▶ [PROBLEM TO WORK ON] When you reach the line that contains "exact ⟨_, u, n, exec_bbsInit_loads" in the data below, start reproducing lines exactly, and stop after the line that contains "s.phase = .idle)".

Source records:

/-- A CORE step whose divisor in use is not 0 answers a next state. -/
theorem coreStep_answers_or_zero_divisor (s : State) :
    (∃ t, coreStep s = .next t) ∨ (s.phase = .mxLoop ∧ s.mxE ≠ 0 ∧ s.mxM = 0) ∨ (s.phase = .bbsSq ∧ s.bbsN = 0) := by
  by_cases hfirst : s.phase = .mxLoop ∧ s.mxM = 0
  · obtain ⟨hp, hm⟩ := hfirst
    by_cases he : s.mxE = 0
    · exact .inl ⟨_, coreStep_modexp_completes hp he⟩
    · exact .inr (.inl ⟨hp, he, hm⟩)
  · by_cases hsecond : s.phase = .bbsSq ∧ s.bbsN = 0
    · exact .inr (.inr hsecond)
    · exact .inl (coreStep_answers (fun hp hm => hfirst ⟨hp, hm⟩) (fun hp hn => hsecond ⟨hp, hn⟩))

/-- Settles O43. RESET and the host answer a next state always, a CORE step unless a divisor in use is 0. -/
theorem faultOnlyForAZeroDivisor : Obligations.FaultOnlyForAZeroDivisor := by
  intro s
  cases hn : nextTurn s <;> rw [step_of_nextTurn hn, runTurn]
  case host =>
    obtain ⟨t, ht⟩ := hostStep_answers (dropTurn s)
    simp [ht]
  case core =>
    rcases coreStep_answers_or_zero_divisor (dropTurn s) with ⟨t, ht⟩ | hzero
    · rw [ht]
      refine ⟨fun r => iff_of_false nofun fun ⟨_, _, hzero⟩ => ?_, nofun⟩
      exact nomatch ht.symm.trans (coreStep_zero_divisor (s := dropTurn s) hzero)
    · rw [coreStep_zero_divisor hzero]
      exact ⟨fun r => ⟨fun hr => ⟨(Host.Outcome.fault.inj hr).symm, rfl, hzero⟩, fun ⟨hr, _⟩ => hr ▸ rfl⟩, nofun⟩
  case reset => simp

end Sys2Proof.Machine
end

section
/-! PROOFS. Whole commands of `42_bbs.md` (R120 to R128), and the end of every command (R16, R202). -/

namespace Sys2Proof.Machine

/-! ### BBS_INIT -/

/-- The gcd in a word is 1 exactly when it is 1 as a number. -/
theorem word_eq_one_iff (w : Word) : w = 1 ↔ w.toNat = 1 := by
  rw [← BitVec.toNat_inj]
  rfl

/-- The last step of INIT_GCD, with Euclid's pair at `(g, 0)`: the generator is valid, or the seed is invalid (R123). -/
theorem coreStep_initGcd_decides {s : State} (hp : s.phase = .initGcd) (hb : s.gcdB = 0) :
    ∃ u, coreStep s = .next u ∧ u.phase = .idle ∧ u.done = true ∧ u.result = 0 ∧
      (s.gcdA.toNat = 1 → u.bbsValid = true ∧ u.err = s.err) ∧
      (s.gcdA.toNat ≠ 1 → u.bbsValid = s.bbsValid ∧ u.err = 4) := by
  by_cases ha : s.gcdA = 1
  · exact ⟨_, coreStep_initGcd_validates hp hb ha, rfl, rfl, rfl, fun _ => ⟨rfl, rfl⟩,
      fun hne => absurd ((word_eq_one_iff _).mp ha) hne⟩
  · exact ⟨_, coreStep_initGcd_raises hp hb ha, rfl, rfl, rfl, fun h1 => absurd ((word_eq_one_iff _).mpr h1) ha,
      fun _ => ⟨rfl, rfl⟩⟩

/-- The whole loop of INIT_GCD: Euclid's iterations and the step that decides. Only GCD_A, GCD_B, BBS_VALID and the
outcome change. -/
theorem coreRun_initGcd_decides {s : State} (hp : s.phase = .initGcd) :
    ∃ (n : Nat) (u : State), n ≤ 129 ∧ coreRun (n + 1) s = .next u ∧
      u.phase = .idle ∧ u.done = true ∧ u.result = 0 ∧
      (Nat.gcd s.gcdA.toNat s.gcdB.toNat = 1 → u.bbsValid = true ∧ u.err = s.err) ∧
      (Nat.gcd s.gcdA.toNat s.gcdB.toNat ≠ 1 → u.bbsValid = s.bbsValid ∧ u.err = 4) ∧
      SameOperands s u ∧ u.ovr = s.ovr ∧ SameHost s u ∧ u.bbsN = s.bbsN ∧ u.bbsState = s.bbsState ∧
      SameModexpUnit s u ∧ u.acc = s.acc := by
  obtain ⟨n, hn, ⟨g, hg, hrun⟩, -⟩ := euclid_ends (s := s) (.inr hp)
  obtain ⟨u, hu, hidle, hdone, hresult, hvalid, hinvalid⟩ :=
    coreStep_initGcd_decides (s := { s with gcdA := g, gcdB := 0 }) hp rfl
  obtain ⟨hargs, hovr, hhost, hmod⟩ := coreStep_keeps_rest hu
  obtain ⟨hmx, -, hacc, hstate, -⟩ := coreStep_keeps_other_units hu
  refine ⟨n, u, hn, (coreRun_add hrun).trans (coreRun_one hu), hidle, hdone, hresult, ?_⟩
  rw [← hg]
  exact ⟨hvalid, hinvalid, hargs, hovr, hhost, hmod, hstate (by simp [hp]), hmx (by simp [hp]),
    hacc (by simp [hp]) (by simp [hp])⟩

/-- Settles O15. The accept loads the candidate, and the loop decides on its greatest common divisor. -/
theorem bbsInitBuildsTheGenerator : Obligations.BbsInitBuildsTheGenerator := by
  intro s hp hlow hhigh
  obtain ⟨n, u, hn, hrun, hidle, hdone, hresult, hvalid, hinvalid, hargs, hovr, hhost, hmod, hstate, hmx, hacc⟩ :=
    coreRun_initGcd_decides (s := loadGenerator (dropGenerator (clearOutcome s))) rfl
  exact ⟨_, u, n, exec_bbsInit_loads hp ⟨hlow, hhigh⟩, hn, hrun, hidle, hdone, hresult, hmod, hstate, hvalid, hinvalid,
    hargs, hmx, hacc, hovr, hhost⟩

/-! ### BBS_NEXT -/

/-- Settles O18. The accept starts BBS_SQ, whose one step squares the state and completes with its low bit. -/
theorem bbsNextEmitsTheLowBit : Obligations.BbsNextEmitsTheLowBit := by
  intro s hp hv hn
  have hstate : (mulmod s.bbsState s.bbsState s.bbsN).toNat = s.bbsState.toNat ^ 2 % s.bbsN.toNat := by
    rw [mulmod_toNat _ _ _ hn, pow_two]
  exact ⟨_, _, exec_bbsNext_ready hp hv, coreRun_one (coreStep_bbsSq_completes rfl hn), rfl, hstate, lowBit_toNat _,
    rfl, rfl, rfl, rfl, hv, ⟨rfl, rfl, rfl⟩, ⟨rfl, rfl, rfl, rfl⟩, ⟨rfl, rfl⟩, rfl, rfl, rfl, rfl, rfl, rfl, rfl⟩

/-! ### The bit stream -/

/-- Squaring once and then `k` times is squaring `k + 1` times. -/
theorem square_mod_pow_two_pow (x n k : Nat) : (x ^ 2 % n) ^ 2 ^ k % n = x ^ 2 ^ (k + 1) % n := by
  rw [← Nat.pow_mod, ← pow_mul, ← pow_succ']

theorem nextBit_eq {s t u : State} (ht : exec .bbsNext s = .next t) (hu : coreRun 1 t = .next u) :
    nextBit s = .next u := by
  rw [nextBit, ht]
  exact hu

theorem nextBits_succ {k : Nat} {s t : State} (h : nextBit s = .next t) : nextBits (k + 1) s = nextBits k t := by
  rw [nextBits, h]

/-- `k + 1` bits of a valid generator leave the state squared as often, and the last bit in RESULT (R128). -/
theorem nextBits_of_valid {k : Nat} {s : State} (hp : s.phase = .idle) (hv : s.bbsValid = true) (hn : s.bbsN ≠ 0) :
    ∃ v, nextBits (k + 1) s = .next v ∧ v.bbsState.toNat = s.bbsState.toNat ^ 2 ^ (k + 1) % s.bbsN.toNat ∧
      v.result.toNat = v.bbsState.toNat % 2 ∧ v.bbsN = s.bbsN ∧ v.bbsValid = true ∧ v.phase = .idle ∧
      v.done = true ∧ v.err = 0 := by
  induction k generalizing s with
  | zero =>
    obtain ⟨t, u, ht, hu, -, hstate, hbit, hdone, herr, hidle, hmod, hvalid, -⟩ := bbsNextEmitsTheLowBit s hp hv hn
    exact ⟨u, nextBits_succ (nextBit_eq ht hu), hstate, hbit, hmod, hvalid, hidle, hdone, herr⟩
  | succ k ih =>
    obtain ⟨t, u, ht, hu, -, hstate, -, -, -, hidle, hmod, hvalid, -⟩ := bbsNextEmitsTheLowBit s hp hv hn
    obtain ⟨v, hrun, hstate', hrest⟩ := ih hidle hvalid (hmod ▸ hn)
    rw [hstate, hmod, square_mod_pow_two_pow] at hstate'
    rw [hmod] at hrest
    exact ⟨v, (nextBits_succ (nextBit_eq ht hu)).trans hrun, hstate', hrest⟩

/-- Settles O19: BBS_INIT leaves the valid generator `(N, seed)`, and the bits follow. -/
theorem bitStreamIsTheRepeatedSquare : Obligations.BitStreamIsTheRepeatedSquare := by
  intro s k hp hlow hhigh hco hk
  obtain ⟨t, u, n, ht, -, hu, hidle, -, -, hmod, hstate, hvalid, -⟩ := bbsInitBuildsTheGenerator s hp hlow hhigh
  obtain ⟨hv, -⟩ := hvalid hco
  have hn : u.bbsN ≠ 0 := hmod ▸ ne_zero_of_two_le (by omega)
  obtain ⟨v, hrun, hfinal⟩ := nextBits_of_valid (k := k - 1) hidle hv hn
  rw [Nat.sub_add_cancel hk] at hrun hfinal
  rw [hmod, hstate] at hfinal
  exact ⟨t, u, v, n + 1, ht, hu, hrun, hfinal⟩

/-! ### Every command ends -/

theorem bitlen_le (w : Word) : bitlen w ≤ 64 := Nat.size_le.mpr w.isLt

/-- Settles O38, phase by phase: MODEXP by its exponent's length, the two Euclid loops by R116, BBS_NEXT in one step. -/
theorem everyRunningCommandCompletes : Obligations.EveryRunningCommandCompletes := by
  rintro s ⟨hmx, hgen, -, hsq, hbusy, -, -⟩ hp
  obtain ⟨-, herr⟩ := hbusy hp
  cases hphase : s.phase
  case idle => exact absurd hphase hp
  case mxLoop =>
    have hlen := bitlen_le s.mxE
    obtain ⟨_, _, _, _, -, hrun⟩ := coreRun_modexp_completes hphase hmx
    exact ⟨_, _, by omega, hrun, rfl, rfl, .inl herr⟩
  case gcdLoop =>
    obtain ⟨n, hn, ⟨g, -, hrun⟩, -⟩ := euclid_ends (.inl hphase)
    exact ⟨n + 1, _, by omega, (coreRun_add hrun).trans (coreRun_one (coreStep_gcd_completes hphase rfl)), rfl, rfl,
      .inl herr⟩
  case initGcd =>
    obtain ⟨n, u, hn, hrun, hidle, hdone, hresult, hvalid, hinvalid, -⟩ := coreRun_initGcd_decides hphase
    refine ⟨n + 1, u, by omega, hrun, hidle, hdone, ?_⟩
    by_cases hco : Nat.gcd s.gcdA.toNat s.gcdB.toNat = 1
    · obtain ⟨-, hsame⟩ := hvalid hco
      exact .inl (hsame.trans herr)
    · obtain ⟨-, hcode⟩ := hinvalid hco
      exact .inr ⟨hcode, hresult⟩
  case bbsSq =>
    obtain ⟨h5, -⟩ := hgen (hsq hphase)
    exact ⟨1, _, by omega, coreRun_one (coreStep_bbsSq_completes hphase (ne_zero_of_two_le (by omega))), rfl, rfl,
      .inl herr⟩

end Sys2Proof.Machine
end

* * *

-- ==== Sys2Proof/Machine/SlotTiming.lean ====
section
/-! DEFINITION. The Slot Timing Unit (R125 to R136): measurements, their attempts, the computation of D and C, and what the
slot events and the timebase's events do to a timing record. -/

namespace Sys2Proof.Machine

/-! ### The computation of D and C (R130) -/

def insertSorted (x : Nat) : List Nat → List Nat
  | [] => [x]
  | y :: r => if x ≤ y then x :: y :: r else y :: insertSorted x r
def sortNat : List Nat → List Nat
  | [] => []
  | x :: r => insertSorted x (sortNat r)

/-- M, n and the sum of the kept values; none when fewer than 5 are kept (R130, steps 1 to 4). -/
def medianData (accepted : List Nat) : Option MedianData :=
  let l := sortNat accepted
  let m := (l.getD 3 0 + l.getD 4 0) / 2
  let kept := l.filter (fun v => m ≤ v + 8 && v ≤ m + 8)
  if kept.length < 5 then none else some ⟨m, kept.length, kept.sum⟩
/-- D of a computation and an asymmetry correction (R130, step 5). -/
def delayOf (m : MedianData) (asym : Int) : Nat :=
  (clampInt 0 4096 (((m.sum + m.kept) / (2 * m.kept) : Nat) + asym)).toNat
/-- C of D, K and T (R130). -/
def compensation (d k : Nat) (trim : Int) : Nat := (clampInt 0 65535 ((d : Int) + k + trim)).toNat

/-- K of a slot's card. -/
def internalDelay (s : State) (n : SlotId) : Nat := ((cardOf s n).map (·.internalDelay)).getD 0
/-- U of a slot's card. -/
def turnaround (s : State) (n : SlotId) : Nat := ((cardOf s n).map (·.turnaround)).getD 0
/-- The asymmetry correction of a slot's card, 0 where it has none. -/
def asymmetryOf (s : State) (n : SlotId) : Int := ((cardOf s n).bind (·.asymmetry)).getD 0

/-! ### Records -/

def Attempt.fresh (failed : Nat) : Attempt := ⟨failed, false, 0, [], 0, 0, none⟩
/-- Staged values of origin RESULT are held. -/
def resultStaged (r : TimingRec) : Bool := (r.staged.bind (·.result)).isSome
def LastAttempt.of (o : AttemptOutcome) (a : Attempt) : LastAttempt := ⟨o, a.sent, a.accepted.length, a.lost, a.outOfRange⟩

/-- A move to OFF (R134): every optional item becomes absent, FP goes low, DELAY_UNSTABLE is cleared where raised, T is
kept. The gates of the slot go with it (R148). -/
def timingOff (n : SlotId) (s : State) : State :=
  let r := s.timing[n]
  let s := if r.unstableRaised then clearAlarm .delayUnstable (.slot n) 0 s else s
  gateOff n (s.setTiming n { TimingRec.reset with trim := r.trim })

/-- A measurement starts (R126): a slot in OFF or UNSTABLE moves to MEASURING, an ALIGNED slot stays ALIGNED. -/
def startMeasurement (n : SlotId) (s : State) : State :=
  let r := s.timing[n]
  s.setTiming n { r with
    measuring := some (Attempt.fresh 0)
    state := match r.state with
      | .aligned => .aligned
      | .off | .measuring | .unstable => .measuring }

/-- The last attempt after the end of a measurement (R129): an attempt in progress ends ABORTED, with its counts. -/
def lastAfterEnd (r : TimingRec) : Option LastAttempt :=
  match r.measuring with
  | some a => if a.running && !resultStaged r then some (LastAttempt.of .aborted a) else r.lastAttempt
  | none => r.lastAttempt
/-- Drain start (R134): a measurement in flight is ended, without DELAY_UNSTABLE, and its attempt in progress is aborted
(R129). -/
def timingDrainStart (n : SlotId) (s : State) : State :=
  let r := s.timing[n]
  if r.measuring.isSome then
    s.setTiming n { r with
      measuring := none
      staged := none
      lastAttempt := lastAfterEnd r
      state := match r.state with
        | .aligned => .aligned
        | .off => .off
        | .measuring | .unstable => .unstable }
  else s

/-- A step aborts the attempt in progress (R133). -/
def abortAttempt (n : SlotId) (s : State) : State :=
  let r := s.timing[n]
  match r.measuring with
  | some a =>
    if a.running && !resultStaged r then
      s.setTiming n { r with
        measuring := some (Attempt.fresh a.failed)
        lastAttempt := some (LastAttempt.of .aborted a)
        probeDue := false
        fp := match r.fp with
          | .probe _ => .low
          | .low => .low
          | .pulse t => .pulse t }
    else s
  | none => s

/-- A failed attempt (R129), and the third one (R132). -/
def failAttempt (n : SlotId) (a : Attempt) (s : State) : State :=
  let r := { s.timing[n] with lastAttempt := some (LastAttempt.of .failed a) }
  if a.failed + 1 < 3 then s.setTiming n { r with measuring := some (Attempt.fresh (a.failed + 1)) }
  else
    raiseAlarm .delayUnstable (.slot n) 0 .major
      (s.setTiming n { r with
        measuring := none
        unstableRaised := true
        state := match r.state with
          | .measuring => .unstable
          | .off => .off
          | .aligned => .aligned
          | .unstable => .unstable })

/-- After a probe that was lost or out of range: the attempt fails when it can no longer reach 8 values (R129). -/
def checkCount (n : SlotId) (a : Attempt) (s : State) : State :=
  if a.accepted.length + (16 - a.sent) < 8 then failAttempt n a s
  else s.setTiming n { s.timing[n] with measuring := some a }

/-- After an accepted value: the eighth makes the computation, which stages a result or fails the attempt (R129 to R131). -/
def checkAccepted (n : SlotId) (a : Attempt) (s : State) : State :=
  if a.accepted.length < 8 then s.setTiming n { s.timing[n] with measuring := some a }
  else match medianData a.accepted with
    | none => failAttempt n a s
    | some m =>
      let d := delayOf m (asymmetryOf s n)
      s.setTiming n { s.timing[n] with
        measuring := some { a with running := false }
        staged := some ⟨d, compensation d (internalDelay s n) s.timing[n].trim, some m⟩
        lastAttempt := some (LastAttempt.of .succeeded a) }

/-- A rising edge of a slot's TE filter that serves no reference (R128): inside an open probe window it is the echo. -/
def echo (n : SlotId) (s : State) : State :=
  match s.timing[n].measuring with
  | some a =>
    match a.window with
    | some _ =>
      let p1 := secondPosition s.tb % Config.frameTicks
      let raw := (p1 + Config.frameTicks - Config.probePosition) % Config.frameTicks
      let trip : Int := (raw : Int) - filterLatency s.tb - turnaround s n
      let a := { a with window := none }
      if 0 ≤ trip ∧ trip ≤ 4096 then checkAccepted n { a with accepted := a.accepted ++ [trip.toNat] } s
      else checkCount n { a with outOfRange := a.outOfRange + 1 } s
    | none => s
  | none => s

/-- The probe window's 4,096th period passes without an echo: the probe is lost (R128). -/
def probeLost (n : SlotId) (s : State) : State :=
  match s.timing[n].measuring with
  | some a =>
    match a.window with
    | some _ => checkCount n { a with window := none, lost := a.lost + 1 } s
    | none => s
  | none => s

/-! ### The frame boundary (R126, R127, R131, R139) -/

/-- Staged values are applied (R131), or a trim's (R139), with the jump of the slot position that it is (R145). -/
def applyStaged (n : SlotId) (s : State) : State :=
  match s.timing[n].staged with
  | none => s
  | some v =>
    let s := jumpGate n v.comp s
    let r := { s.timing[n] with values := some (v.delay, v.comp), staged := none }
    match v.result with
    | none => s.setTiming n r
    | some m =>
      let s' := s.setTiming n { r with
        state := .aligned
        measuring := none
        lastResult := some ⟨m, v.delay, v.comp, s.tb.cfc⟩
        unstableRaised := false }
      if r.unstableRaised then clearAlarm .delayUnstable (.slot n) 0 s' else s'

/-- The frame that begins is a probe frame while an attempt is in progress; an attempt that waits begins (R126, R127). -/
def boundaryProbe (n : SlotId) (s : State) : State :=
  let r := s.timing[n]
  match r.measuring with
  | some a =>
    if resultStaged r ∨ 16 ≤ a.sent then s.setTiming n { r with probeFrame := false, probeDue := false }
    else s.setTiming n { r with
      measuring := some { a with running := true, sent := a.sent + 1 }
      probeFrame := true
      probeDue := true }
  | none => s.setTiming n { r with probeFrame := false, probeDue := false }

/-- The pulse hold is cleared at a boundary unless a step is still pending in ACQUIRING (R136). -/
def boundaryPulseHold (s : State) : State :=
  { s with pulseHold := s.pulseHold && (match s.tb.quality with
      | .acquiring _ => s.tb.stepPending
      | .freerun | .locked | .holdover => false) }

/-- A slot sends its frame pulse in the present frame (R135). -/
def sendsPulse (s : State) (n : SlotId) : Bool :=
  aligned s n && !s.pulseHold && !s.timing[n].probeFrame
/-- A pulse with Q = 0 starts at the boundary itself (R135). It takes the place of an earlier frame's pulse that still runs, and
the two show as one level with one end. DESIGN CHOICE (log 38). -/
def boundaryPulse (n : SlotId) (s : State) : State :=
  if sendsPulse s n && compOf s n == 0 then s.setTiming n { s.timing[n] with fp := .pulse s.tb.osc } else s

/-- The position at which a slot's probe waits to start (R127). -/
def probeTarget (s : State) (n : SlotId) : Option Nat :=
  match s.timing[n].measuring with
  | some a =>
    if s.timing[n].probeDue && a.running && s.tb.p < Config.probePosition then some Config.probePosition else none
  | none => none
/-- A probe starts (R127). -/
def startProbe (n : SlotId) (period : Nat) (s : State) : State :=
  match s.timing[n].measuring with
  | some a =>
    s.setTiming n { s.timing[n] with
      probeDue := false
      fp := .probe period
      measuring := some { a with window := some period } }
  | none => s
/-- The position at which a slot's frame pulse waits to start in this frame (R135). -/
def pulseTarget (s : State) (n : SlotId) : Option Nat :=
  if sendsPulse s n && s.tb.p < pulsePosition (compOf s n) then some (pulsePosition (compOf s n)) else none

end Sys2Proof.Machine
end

---

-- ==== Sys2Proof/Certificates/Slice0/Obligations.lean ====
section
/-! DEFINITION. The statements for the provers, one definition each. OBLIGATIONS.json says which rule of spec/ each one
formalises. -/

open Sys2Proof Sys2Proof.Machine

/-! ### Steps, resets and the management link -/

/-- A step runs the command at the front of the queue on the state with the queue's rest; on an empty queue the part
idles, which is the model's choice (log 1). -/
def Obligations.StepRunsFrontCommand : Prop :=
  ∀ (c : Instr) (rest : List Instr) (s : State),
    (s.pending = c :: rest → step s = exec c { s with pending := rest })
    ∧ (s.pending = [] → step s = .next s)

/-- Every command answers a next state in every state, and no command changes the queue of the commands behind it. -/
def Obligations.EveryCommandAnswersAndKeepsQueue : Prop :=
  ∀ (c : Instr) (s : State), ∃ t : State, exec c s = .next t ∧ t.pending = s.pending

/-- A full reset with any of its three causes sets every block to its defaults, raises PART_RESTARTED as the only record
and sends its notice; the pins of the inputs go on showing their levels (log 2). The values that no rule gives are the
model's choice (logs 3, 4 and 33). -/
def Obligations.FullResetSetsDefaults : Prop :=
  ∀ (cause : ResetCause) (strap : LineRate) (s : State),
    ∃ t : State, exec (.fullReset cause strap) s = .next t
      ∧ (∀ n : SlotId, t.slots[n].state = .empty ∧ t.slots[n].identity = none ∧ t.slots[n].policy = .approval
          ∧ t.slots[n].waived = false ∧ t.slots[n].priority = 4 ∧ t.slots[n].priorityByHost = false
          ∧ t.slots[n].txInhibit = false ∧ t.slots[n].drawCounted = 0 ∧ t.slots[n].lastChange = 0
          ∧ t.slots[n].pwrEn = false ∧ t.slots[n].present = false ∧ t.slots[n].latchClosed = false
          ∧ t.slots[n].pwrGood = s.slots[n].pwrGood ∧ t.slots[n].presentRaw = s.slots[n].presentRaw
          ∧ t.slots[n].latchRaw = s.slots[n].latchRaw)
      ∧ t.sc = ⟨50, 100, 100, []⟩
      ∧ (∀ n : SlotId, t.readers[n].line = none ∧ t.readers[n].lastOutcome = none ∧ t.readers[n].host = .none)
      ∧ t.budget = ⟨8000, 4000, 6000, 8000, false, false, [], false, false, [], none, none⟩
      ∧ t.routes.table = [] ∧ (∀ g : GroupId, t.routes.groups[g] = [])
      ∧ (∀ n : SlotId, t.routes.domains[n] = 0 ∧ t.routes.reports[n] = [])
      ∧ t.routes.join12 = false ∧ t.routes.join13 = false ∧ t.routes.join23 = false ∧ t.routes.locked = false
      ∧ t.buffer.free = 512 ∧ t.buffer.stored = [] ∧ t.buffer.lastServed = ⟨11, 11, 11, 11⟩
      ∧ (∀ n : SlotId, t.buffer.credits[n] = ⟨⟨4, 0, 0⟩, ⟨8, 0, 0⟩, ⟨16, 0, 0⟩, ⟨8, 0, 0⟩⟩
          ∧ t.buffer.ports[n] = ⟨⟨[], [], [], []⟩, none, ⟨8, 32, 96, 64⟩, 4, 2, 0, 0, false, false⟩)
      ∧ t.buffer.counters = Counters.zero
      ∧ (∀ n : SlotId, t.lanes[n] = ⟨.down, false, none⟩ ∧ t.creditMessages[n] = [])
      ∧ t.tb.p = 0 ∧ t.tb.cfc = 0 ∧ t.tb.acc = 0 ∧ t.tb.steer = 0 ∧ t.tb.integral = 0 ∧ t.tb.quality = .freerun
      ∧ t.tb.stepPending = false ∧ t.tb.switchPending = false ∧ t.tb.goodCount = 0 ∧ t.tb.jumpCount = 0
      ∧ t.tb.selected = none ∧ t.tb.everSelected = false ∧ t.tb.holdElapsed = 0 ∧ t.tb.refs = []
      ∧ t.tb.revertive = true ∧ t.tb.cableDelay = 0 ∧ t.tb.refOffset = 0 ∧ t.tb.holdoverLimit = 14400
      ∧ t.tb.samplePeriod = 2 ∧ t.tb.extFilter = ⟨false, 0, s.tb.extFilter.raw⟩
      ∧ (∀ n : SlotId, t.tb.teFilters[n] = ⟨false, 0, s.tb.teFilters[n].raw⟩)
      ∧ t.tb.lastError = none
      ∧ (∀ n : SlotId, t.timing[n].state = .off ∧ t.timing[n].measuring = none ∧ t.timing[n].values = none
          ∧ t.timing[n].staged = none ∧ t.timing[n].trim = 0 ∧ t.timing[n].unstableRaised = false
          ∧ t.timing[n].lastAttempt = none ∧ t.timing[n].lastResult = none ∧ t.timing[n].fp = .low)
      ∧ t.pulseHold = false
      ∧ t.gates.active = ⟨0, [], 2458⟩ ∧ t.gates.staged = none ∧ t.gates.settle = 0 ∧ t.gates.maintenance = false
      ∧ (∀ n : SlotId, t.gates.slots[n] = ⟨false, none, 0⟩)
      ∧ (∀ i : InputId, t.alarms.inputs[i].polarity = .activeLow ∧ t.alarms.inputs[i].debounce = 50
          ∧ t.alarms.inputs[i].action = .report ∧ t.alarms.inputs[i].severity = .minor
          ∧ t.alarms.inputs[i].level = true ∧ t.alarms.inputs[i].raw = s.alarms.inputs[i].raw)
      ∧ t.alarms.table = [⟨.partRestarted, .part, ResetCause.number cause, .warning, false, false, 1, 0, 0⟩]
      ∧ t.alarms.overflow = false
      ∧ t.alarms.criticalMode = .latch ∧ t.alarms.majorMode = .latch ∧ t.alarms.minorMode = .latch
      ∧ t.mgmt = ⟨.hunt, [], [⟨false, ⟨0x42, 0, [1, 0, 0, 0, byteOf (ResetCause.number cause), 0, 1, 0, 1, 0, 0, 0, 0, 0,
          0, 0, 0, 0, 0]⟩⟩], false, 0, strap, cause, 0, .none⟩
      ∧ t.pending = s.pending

▶ [RESPONSE TO THE EXERCISE]
  exact ⟨_, u, n, exec_bbsInit_loads hp ⟨hlow, hhigh⟩, hn, hrun, hidle, hdone, hresult, hmod, hstate, hvalid, hinvalid,
    hargs, hmx, hacc, hovr, hhost⟩

/-! ### BBS_NEXT -/

/-- Settles O18. The accept starts BBS_SQ, whose one step squares the state and completes with its low bit. -/
theorem bbsNextEmitsTheLowBit : Obligations.BbsNextEmitsTheLowBit := by
  intro s hp hv hn
  have hstate : (mulmod s.bbsState s.bbsState s.bbsN).toNat = s.bbsState.toNat ^ 2 % s.bbsN.toNat := by
    rw [mulmod_toNat _ _ _ hn, pow_two]
  exact ⟨_, _, exec_bbsNext_ready hp hv, coreRun_one (coreStep_bbsSq_completes rfl hn), rfl, hstate, lowBit_toNat _,
    rfl, rfl, rfl, rfl, hv, ⟨rfl, rfl, rfl⟩, ⟨rfl, rfl, rfl, rfl⟩, ⟨rfl, rfl⟩, rfl, rfl, rfl, rfl, rfl, rfl, rfl⟩

/-! ### The bit stream -/

/-- Squaring once and then `k` times is squaring `k + 1` times. -/
theorem square_mod_pow_two_pow (x n k : Nat) : (x ^ 2 % n) ^ 2 ^ k % n = x ^ 2 ^ (k + 1) % n := by
  rw [← Nat.pow_mod, ← pow_mul, ← pow_succ']

theorem nextBit_eq {s t u : State} (ht : exec .bbsNext s = .next t) (hu : coreRun 1 t = .next u) :
    nextBit s = .next u := by
  rw [nextBit, ht]
  exact hu

theorem nextBits_succ {k : Nat} {s t : State} (h : nextBit s = .next t) : nextBits (k + 1) s = nextBits k t := by
  rw [nextBits, h]

/-- `k + 1` bits of a valid generator leave the state squared as often, and the last bit in RESULT (R128). -/
theorem nextBits_of_valid {k : Nat} {s : State} (hp : s.phase = .idle) (hv : s.bbsValid = true) (hn : s.bbsN ≠ 0) :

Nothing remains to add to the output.